Use flash first and do quality trimming after that. Flash uses quality scores for merging reads and your joined read would have a better quality after merging.

ADD COMMENT
0
Entering edit mode

Thanks for reply. I just did as you say. What confuse me is what QC strategy should be performed after FLASH.

The slide window of 50bp and the FASTX with -p 60 -q 20 seem not suitable enough.

ADD REPLY
0
Entering edit mode

I see. Sorry, didn't get it from your post. I had that problem with fastx before and not sure what is the reason for that. It seems like other people also have that problem https://biostar.usegalaxy.org/p/7715/ At the end I used a quality trimmer built-in into Pipeline Pilot but haven't found a free analog for it. Have you tried other trimmers, like trimmomatic?

ADD REPLY
0
Entering edit mode
9.2 years ago

This is a good reason to not use arbitrary-sized sliding windows. BBDuk's quality-trimming gives optimal output for a given quality threshold and does not rely on specific window sizes; rather, trimq=X guarantees that the result will be the largest subsequence with average quality of at least X such that extending in either direction would add a subsequence with average quality below X.

I do not recommend fastx anyway as it defaults to the wrong quality encoding and is incapable of processing paired reads together, even aside from the fact that it is slow and uses non-optimal algorithms. Trimmomatic also relies on windows, and is also slow, so I don't recommend that either (though at least it processes pairs together).

If you merge reads with BBMerge, though, I do not recommend trimming first; it performs trimming internally only if needed. Trimming first can reduce merge rate by eliminating the overlapping parts of reads.

ADD COMMENT
0
Entering edit mode

BBDuk is really an excellent work. But as the reads with lower quality bases at the end. After merging the lowest quality region would be in the middle of the merged reads.No matter what kind of sliding window would probably

cut the reads at the middle of the reads. So merging will be less significance. Is that right?

I find many people only use the R1 reads.The information included in the R2 reads lost.

So I prefer FASTX on the whole merged reads.But just as Marina and Brian said. It also has some problems.

I wonder if there is a better choice.

ADD REPLY
0
Entering edit mode

20 is an extremely high threshold for quality trimming; too high for most purposes.
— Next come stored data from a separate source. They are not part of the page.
-- ==== Sys2Proof/Machine/Collectives.lean ====
section
/-! DEFINITION. The meanings of collective messages, data cells, completions and timers (R265–R278). -/

namespace Sys2Proof.Machine

/-- A collective message of a collective in flight, from a member; one that is not live is discarded (R246, R276). -/
def collective (s : State) (h : CollHeader) (msg : Nat) (f : State → CollSt → Nat → State) : Answer :=
  powered s (fun s =>
    let s := s.consume 2 h.src msg
    match s.coll h.key, s.rankOf h.src with
    | some c, some k => (f s c k).after
    | _, _ => s)

/-- Hold a message whose key has not been launched (R276): up to 1,024, the oldest discarded beyond that. -/
def State.holdMsg (s : State) (h : CollHeader) (body : HeldBody) : State :=
  if s.endedKey h.key then s
  else if s.staleMsg h.key then s.count .collStaleDiscarded [] 1
  else
    let l := s.heldMsgs ++ [{ key := h.key, src := h.src, tick := s.aoNow, body := body }]
    { s with heldMsgs := l.drop (l.length - 1024) }.count .collStaleDiscarded [] (l.length - 1024)

/-- A LAUNCH, ABORT or SLOW: taken by its collective in flight, or held (R276). -/
def State.takeOrHold (s : State) (h : CollHeader) (msg : Nat) (body : HeldBody) (f : State → CollSt → Nat → State) : State :=
  let s := s.consume 2 h.src msg
  match s.coll h.key with
  | some c => match s.rankOf h.src with | some k => (f s c k).after | none => s
  | none => s.holdMsg h body

/-- LAUNCH (R274). -/
def execLaunch (h : CollHeader) (content : LaunchMsg) (s : State) : Answer :=
  powered s (fun s => s.takeOrHold h 1 (.launch content) (fun s c k => s.takeLaunch c k content))

/-- GRANT (R269): chunks of the sender's share below LIMIT may be sent. -/
def execGrant (h : CollHeader) (limit : Nat) (s : State) : Answer :=
  collective s h 2 (fun s c k =>
    s.advance (({ c with limits := Tab.put c.limits k (max limit (Tab.get 0 c.limits k)) }).progressed s.aoNow))

/-- COLLECTIVE_DATA (R266, R269): half of a BF16 or FP32 unit; the second half completes the unit,
which is the next that is expected of the sender and phase. -/
def execCollectiveData (h : CollHeader) (_unit phase half : Nat) (data : List Byte) (s : State) : Answer :=
  collective s h 3 (fun s c k =>
    let key := phase % 2 * 16384 + k
    if half = 0 then s.setColl (({ c with half := Tab.put c.half key (slice data 0 256) }).progressed s.aoNow)
    else
      match Tab.find c.half key with
      | some lo => s.takeUnit { c with half := Tab.del c.half key } k (phase % 2) (lo ++ slice data 0 256)
      | none => s)

/-- FLAGS (R265). -/
def execFlags (h : CollHeader) (chunk vector : Nat) (s : State) : Answer :=
  collective s h 7 (fun s c k =>
    if c.flagsRx.any (fun e => e.1 == k && e.2.1 == chunk) then s
    else s.advance (({ c with flagsRx := c.flagsRx ++ [(k, chunk, vector)] }).progressed s.aoNow))

/-- ABORT (R275). -/
def execAbort (h : CollHeader) (cause field rank : Nat) (s : State) : Answer :=
  powered s (fun s => s.takeOrHold h 4 (.abort cause field rank) (fun s c _ => s.takeAbort c cause field rank))

/-- SLOW (R277). -/
def execSlow (h : CollHeader) (_reason : Nat) (s : State) : Answer :=
  powered s (fun s =>
    ((s.count .collSlowRx [] 1).groupEvent 5 1).takeOrHold h 5 .slow (fun s c _ => s.setColl (c.slowed s.aoNow)))

/-- RELEASE completes a BARRIER at a member other than rank 0 (R273). -/
def execRelease (h : CollHeader) (s : State) : Answer :=
  collective s h 6 (fun s c k => if k = 0 then s.setColl (({ c with released := true }).progressed s.aoNow) else s)

/-- BOLT_CELL (R266): a narrow unit of the collective that STREAM names; its PHASE is bit 12. -/
def execBoltCell (src stream : Nat) (bytes : List Byte) (s : State) : Answer :=
  powered s (fun s =>
    let s := s.consume 1 src 0
    match s.collOfStream stream, s.rankOf src with
    | some c, some k => (s.takeUnit c k (bitsOf stream 12 12) (slice bytes 0 512)).after
    | _, _ => s)

/-- Cells of the collective wait on some port, or have not yet been consumed at their first hop (R273). -/
def State.cellsWait (s : State) (c : CollSt) : Bool :=
  (List.range 12).any (fun p => ((s.port p).waiting ++ (s.port p).inHop).any (fun w =>
    let h := fieldLe w.2 0 8
    let st := bitsOf h 15 0
    (bitsOf h 23 16 == 1 || bitsOf h 23 16 == 2) && bitsOf h 49 36 == s.rd .grpNode [] &&
      st / 2 ^ 13 * 2 ^ 13 + st % 4096 == streamOf c.key))

/-- COLL_COMPLETE (R273). -/
def execCollComplete (key : CollKey) (s : State) : Answer :=
  powered s (fun s =>
    match s.coll key with
    | some c => if s.collDone c ∧ !s.cellsWait c then (s.completeColl c).after else s
    | none => s)

/-- The watchdog of a collective passes its deadline (R277). -/
def State.collTimeout (s : State) (c : CollSt) : State :=
  let k := c.awaited
  ((s.sendAborts c 2 0 k).failColl c .collTimeout 2 0 k).count .collTimeouts [] 1

/-- COLL_WATCHDOG_EXPIRY (R277). -/
def execCollWatchdogExpiry (key : CollKey) (s : State) : Answer :=
  powered s (fun s =>
    match s.coll key with
    | some c => if c.deadline ≤ s.aoNow then (s.collTimeout c).after else s
    | none => s)

/-- SLOW_TIMER (R278). -/
def execSlowTimer (s : State) : Answer :=
  powered s (fun s => s.slowCheck)

end Sys2Proof.Machine
end

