-- ==== Sys2Proof/Machine/Management.lean ====
section
/-! DEFINITION. The meanings of the management port's messages, commands and timers, of the sideband, and of the writes
to the management block (R396–R408). -/

namespace Sys2Proof.Machine

/-- A management command (R398, R399, R401): its TYPE, its body as sent, and what it does once accepted. -/
def mgmtCommand (s : State) (h : MgmtHeader) (type : Nat) (body : List Byte) (f : State → State) : Answer :=
  managed s (fun s => s.command h type body f)

/-- ACK of a report (R400). -/
def execAck (h : MgmtHeader) (s : State) : Answer :=
  managed s (fun s =>
    if !s.flag .mgmtPortUp [] then s
    else if s.messageOk h 0x80 [] then s.ack h.seq else s.count .mgmtCmdsRejected [] 1)

/-- REPORT_RESEND (R400). -/
def execReportResend (s : State) : Answer := managed s (fun s => s.resend)

/-- SUMMARY (R400). -/
def execSummary (s : State) : Answer := managed s (fun s => s.summary)

/-- STATUS_QUERY (R401). -/
def execStatusQuery (h : MgmtHeader) (s : State) : Answer := mgmtCommand s h 0x40 [] (fun s => s.statusQuery h.seq)

/-- TEST_NOW (R401). -/
def execTestNow (h : MgmtHeader) (unit : Nat) (s : State) : Answer :=
  mgmtCommand s h 0x41 (leBytes 2 unit) (fun s => s.unitTest (.command h.seq) unit)

/-- FENCE (R401, R402). -/
def execFence (h : MgmtHeader) (unit : Nat) (s : State) : Answer :=
  mgmtCommand s h 0x42 (leBytes 2 unit) (fun s => s.unitFence (.command h.seq) unit 3)

/-- UNFENCE (R401). -/
def execUnfence (h : MgmtHeader) (unit : Nat) (s : State) : Answer :=
  mgmtCommand s h 0x43 (leBytes 2 unit) (fun s => s.unitUnfence (.command h.seq) unit)

/-- RESET (R392, R401). -/
def execReset (h : MgmtHeader) (found : BootReport) (s : State) : Answer :=
  mgmtCommand s h 0x44 [] (fun s => s.mgmtResetCommand h.seq found)

/-- The body of ROLE_SET. -/
def roleBody (role node manager top standby0 standby1 topStandby : Nat) : List Byte :=
  leBytes 1 role ++ zeros 1 ++ ([node, manager, top, standby0, standby1, topStandby].map (leBytes 2)).flatten

/-- MGMT_ROLE_SET (R401). -/
def execMgmtRoleSet (h : MgmtHeader) (role node manager top standby0 standby1 topStandby : Nat) (s : State) : Answer :=
  mgmtCommand s h 0x45 (roleBody role node manager top standby0 standby1 topStandby) (fun s =>
    s.roleSet (.command h.seq) role
      [(.grpNode, node), (.grpManagerNode, manager), (.grpTopNode, top), (.grpStandby0, standby0),
       (.grpStandby1, standby1), (.grpTopStandby, topStandby)])

/-- GROUP (R401). -/
def execGroup (h : MgmtHeader) (action : Nat) (s : State) : Answer :=
  mgmtCommand s h 0x46 (leBytes 1 action) (fun s => s.groupCommand h.seq action)

/-- MAPOUT (R401). -/
def execMapout (h : MgmtHeader) (channel : Nat) (s : State) : Answer :=
  mgmtCommand s h 0x47 (leBytes 2 channel) (fun s => s.mapoutCommand h.seq channel)

/-- MAPOUT_CLEAR (R401). -/
def execMapoutClear (h : MgmtHeader) (channel : Nat) (s : State) : Answer :=
  mgmtCommand s h 0x48 (leBytes 2 channel) (fun s => s.mapoutClear h.seq channel)

/-- SVN_RAISE (R401). -/
def execSvnRaise (h : MgmtHeader) (svn : Nat) (s : State) : Answer :=
  mgmtCommand s h 0x49 (leBytes 4 svn) (fun s => s.svnRaise h.seq svn)

/-- KEY_SET (R401). -/
def execKeySet (h : MgmtHeader) (key : List Byte) (s : State) : Answer :=
  mgmtCommand s h 0x4A (slice key 0 32) (fun s => s.keySet h.seq key)

/-- RECOVERY (R403). -/
def execRecovery (h : MgmtHeader) (offset : Nat) (data : List Byte) (s : State) : Answer :=
  mgmtCommand s h 0x4B (leBytes 4 offset ++ zeros 4 ++ data) (fun s => s.recover h.seq offset data)

/-- NEIGHBOR_SOLICITATION (R396). -/
def execNeighborSolicitation (target source : Nat) (s : State) : Answer := managed s (fun s => s.solicited target source)

/-- ECHO_REQUEST (R396). -/
def execEchoRequest (dest source : Nat) (data : List Byte) (s : State) : Answer :=
  managed s (fun s => s.echoed dest source data)

/-- KEY_WRITE of word w of KEY (R408). -/
def execKeyWrite (word value : Nat) (s : State) : Answer :=
  hosted s (fun s => if word < 8 then s.bar0Write (0xA00040 + 4 * word) 4 value else s)

/-- The register field of a MGMT_CONFIG_WRITE. -/
def mgmtReg : MgmtField → Reg
  | .deviceAddr => .mgmtDeviceAddr
  | .collectorAddr => .mgmtCollectorAddr
  | .collectorPort => .mgmtCollectorPort
  | .mgmtPort => .mgmtMgmtPort

/-- MGMT_CONFIG_WRITE (R397). -/
def execMgmtConfigWrite (field : MgmtField) (value : Nat) (s : State) : Answer :=
  hosted s (fun s => s.hostField (mgmtReg field) [] value)

/-- MCTP_MESSAGE (R404). -/
def execMctpMessage (request : McRequest) (s : State) : Answer := managed s (fun s => s.mcRequest request)

/-- MGMT_PORT_LINK_CHANGE (R396). -/
def execMgmtPortLinkChange (up : Bool) (s : State) : Answer := managed s (fun s => s.wr .mgmtPortUp [] (b2n up))

/-- JOIN_REPLY_TIMEOUT (R351). -/
def execJoinReplyTimeout (s : State) : Answer := powered s (fun s => s.joinTimeout)

end Sys2Proof.Machine
end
And after merging, the overlapping bases will have their quality scores increased anyway if they match, to reflect the fact that 2 independent observations were made of the same base. Also, trimming tools in general don't trim middle bases and break sequences apart - they trim at the ends. For sliding windows, they generally start at one end, trim until the average inside the window is above some value, then stop.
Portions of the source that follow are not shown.